• DATA SUPPLIED:
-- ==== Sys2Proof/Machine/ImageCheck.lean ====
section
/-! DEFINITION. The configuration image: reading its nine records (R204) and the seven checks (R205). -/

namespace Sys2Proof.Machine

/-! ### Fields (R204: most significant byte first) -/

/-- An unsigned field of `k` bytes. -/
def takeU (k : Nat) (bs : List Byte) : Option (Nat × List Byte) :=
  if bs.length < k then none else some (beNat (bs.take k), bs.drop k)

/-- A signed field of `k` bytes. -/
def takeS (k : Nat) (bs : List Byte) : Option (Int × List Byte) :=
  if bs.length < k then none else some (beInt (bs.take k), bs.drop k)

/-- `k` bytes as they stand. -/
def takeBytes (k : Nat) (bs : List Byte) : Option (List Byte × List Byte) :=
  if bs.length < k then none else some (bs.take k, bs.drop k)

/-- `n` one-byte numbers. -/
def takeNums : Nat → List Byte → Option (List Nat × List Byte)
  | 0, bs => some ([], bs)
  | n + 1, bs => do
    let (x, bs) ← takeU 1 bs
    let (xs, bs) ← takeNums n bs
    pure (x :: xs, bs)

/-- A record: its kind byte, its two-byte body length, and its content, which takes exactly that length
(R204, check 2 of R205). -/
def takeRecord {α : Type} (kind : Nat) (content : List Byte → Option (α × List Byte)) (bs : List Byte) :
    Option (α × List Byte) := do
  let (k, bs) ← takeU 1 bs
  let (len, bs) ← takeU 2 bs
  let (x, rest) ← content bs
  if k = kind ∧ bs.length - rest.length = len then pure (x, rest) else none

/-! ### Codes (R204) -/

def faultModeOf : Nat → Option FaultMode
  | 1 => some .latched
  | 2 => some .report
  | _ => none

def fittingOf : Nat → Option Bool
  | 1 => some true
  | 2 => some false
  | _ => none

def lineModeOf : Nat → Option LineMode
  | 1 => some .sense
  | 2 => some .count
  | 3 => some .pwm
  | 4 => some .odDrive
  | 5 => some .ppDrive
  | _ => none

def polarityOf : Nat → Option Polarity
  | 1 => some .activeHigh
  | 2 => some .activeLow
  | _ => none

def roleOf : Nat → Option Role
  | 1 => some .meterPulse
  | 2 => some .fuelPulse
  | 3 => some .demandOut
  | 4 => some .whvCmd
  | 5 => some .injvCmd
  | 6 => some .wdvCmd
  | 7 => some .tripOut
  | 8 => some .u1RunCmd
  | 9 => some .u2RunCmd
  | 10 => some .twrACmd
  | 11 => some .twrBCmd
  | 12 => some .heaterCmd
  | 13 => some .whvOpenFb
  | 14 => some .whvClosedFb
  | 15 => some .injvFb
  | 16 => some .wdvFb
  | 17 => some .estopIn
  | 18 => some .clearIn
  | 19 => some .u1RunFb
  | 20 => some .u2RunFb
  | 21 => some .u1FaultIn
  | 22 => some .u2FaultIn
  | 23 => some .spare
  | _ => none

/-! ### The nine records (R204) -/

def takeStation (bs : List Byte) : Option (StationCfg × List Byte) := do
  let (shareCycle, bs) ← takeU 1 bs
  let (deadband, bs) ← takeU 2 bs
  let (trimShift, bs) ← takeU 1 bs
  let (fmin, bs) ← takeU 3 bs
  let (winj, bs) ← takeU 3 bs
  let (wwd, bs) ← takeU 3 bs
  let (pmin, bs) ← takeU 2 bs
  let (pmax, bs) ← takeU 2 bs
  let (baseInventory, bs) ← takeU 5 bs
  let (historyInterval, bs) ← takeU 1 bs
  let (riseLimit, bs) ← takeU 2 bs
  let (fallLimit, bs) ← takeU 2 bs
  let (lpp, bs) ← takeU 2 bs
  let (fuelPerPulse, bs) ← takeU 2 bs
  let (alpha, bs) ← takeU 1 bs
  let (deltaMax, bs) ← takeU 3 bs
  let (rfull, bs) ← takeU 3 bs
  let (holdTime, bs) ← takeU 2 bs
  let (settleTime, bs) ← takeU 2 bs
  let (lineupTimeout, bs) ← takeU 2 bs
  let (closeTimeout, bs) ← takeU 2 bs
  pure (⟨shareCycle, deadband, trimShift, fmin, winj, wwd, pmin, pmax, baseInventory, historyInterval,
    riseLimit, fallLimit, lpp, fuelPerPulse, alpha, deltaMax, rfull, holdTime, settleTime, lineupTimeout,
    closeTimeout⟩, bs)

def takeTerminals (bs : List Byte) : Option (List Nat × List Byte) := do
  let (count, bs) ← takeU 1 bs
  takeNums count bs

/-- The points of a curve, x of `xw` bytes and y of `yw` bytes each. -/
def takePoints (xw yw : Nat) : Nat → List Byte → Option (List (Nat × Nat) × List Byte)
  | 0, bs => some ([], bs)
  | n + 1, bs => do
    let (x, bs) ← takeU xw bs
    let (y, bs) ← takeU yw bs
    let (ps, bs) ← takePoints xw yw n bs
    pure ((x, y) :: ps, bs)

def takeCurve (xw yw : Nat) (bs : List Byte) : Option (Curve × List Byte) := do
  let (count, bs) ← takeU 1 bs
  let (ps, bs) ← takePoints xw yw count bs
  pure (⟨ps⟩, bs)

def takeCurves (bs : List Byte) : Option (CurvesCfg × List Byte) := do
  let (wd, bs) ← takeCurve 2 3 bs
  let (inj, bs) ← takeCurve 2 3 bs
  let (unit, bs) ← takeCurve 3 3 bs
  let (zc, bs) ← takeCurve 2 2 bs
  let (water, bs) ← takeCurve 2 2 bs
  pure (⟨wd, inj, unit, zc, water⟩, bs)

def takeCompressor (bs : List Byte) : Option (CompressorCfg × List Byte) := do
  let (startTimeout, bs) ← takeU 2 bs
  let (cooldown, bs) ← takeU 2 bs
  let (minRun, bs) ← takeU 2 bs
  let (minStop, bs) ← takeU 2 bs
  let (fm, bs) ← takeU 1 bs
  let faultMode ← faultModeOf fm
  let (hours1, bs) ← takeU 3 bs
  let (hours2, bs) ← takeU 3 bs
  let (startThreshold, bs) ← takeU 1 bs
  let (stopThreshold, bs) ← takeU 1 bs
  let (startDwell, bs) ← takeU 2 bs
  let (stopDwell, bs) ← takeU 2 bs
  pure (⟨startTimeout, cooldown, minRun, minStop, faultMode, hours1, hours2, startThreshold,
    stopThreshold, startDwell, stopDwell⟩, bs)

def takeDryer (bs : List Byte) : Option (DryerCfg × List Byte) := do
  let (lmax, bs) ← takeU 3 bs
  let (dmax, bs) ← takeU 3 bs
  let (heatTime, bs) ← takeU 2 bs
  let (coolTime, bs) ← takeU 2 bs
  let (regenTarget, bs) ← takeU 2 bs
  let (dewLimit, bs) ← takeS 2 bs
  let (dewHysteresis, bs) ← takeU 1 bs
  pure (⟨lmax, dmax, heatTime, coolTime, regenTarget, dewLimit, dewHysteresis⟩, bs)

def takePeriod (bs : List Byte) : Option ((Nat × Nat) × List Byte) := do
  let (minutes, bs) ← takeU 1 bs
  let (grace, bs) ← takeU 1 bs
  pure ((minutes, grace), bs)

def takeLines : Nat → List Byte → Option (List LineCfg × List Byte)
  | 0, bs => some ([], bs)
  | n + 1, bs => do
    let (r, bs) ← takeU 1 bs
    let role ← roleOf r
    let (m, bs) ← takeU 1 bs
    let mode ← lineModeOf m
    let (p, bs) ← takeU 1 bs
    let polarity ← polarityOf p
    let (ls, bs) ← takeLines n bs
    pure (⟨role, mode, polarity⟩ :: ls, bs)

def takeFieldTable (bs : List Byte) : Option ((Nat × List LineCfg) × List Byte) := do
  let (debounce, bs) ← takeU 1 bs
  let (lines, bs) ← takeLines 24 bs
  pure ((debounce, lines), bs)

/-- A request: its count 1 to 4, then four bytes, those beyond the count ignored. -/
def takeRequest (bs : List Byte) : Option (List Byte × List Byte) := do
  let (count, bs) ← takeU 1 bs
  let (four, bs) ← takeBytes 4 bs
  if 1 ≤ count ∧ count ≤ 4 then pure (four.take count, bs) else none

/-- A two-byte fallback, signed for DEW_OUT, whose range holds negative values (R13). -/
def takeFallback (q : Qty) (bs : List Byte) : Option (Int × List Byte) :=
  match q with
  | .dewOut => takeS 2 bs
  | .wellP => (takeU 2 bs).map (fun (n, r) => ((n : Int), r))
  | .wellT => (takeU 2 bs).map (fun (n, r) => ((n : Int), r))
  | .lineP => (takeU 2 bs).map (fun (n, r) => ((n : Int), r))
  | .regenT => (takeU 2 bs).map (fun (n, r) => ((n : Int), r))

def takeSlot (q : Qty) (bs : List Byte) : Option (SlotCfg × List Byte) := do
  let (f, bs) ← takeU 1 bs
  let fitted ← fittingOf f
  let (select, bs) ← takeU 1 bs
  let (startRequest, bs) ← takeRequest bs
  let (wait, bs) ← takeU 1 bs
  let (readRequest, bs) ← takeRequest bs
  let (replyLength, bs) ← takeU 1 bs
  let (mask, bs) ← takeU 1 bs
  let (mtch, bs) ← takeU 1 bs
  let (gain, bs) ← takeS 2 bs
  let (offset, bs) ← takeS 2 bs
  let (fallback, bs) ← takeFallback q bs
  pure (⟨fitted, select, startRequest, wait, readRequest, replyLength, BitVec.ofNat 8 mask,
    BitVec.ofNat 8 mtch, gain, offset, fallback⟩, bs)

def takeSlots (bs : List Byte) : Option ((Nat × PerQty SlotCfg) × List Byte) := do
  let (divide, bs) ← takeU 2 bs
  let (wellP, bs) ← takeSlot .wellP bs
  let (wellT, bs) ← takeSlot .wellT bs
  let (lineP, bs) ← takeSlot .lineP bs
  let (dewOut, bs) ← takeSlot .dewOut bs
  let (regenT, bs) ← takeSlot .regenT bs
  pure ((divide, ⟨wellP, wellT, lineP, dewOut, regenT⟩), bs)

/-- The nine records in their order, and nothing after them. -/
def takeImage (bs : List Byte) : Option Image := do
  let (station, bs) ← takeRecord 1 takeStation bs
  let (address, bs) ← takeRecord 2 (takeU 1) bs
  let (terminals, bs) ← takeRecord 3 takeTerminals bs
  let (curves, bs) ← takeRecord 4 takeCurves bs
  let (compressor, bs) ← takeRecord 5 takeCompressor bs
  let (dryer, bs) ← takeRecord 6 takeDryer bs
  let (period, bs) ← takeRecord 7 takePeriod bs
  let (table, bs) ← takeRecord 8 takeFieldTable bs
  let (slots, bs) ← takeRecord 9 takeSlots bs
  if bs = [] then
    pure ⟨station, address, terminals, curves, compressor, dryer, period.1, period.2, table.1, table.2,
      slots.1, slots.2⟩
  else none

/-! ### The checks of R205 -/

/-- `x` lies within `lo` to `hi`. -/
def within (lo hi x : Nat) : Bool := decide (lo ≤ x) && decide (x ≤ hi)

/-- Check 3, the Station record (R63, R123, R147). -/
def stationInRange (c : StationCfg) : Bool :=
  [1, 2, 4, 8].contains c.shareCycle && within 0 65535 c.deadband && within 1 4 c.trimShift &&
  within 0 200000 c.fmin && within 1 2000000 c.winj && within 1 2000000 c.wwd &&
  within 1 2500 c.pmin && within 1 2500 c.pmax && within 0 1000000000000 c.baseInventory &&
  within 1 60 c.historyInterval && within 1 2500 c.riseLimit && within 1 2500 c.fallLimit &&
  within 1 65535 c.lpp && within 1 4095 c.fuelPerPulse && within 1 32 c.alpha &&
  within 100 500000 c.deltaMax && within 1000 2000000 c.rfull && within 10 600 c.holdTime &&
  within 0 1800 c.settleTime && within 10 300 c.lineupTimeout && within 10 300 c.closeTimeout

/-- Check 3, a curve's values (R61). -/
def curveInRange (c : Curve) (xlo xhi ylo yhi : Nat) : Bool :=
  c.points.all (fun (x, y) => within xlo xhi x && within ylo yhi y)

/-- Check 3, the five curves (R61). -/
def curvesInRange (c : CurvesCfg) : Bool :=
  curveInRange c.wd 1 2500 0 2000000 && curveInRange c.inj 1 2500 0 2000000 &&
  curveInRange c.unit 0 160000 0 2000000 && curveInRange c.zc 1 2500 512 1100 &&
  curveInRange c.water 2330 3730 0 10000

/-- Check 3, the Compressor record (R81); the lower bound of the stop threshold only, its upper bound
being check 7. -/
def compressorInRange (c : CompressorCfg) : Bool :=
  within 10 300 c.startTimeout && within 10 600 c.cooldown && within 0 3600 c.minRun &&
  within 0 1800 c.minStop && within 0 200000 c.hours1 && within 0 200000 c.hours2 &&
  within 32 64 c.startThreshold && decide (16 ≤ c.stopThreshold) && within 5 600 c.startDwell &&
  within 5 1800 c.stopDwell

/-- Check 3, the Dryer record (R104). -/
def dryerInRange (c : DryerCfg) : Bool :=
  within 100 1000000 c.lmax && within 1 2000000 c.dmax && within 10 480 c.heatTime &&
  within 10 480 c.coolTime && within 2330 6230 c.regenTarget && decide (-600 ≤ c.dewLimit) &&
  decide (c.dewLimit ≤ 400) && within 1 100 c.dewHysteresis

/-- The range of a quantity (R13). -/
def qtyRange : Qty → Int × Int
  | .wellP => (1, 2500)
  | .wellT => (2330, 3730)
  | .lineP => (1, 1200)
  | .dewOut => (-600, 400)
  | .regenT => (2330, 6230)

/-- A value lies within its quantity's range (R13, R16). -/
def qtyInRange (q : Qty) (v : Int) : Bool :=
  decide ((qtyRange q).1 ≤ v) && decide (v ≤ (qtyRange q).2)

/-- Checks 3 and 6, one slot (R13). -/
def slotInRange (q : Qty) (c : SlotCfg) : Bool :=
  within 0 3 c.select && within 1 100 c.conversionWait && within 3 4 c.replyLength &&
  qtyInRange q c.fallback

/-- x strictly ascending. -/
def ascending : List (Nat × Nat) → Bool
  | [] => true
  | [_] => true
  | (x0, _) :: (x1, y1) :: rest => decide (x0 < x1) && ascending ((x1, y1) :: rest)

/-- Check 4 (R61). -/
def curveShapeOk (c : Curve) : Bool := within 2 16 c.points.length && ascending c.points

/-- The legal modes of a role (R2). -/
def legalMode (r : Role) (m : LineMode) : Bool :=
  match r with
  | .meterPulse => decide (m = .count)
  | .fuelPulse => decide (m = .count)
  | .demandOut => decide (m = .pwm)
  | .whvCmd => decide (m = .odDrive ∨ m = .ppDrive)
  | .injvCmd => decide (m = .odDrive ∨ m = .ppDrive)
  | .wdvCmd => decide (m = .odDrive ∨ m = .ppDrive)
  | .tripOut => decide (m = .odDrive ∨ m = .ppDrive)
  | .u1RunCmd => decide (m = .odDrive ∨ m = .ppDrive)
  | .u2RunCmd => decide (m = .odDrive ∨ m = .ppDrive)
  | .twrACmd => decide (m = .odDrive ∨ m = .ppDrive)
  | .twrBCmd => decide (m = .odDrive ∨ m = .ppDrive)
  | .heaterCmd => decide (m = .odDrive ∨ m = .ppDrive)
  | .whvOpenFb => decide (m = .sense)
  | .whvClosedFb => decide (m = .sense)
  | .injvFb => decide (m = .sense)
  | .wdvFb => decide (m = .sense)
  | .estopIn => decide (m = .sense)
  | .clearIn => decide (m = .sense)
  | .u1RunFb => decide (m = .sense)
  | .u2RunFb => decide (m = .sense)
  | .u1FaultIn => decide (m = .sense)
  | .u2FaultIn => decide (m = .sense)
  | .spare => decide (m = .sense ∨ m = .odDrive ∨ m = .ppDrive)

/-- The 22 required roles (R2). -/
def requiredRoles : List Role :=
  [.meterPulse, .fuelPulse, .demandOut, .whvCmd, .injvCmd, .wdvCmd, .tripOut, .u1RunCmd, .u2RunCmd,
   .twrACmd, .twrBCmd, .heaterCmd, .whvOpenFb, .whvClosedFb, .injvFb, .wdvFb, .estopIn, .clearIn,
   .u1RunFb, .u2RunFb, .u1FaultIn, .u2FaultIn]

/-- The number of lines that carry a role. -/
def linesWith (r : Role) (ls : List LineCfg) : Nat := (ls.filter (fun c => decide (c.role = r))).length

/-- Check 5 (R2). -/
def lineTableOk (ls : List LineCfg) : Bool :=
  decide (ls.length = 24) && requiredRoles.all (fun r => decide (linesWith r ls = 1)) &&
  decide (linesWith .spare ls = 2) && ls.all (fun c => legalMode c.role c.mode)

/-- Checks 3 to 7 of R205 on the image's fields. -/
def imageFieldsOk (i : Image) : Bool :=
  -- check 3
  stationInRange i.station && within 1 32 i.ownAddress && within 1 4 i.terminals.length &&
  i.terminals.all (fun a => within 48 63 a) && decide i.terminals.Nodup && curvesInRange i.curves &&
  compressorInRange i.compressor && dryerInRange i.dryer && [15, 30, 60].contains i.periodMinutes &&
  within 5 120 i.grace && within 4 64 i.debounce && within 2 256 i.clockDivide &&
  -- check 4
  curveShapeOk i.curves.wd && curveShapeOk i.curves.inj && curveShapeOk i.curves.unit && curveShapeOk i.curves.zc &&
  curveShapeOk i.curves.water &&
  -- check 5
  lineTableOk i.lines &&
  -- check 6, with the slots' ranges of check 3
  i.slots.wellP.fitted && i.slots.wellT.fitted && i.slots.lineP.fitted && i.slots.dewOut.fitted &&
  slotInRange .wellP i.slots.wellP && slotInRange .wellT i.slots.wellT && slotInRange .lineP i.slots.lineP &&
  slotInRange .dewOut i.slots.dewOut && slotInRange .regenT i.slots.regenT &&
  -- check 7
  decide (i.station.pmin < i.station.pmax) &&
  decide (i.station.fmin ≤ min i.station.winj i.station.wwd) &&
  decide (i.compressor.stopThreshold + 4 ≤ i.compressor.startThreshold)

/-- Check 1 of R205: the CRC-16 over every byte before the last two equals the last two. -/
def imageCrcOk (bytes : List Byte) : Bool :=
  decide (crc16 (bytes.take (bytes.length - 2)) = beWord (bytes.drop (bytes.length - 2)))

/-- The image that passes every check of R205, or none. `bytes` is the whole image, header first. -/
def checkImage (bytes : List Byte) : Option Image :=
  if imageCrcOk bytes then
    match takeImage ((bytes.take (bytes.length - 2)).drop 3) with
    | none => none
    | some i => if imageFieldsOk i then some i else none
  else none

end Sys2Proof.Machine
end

==

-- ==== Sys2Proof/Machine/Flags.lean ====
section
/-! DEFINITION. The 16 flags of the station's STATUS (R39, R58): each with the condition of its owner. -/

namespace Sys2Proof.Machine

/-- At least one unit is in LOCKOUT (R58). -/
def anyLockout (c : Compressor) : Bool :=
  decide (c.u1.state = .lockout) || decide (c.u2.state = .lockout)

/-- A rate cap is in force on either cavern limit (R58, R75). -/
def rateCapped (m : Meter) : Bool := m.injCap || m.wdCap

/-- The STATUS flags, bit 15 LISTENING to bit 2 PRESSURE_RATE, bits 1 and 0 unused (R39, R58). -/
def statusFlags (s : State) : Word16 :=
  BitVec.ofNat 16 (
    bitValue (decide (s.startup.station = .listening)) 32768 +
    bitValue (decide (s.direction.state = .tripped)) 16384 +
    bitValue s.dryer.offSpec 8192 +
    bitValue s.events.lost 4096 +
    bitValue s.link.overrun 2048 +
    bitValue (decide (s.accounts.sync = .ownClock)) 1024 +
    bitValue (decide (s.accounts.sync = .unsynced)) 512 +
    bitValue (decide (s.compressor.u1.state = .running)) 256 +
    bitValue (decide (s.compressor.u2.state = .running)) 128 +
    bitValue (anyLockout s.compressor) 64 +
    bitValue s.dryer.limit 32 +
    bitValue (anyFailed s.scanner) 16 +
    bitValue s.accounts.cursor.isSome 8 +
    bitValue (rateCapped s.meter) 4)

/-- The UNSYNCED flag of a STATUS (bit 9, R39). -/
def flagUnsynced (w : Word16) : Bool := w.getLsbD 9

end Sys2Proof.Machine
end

• REQUIREMENT:
Would you please copy every line in the data that contains the word "dewOut"?

• ANSWER FOR THE TASK:
  | .dewOut => takeS 2 bs
  let (dewOut, bs) ← takeSlot .dewOut bs
  pure ((divide, ⟨wellP, wellT, lineP, dewOut, regenT⟩), bs)
  | .dewOut => (-600, 400)
  i.slots.wellP.fitted && i.slots.wellT.fitted && i.slots.lineP.fitted && i.slots.dewOut.fitted &&
  slotInRange .dewOut i.slots.dewOut && slotInRange .regenT i.slots.regenT &&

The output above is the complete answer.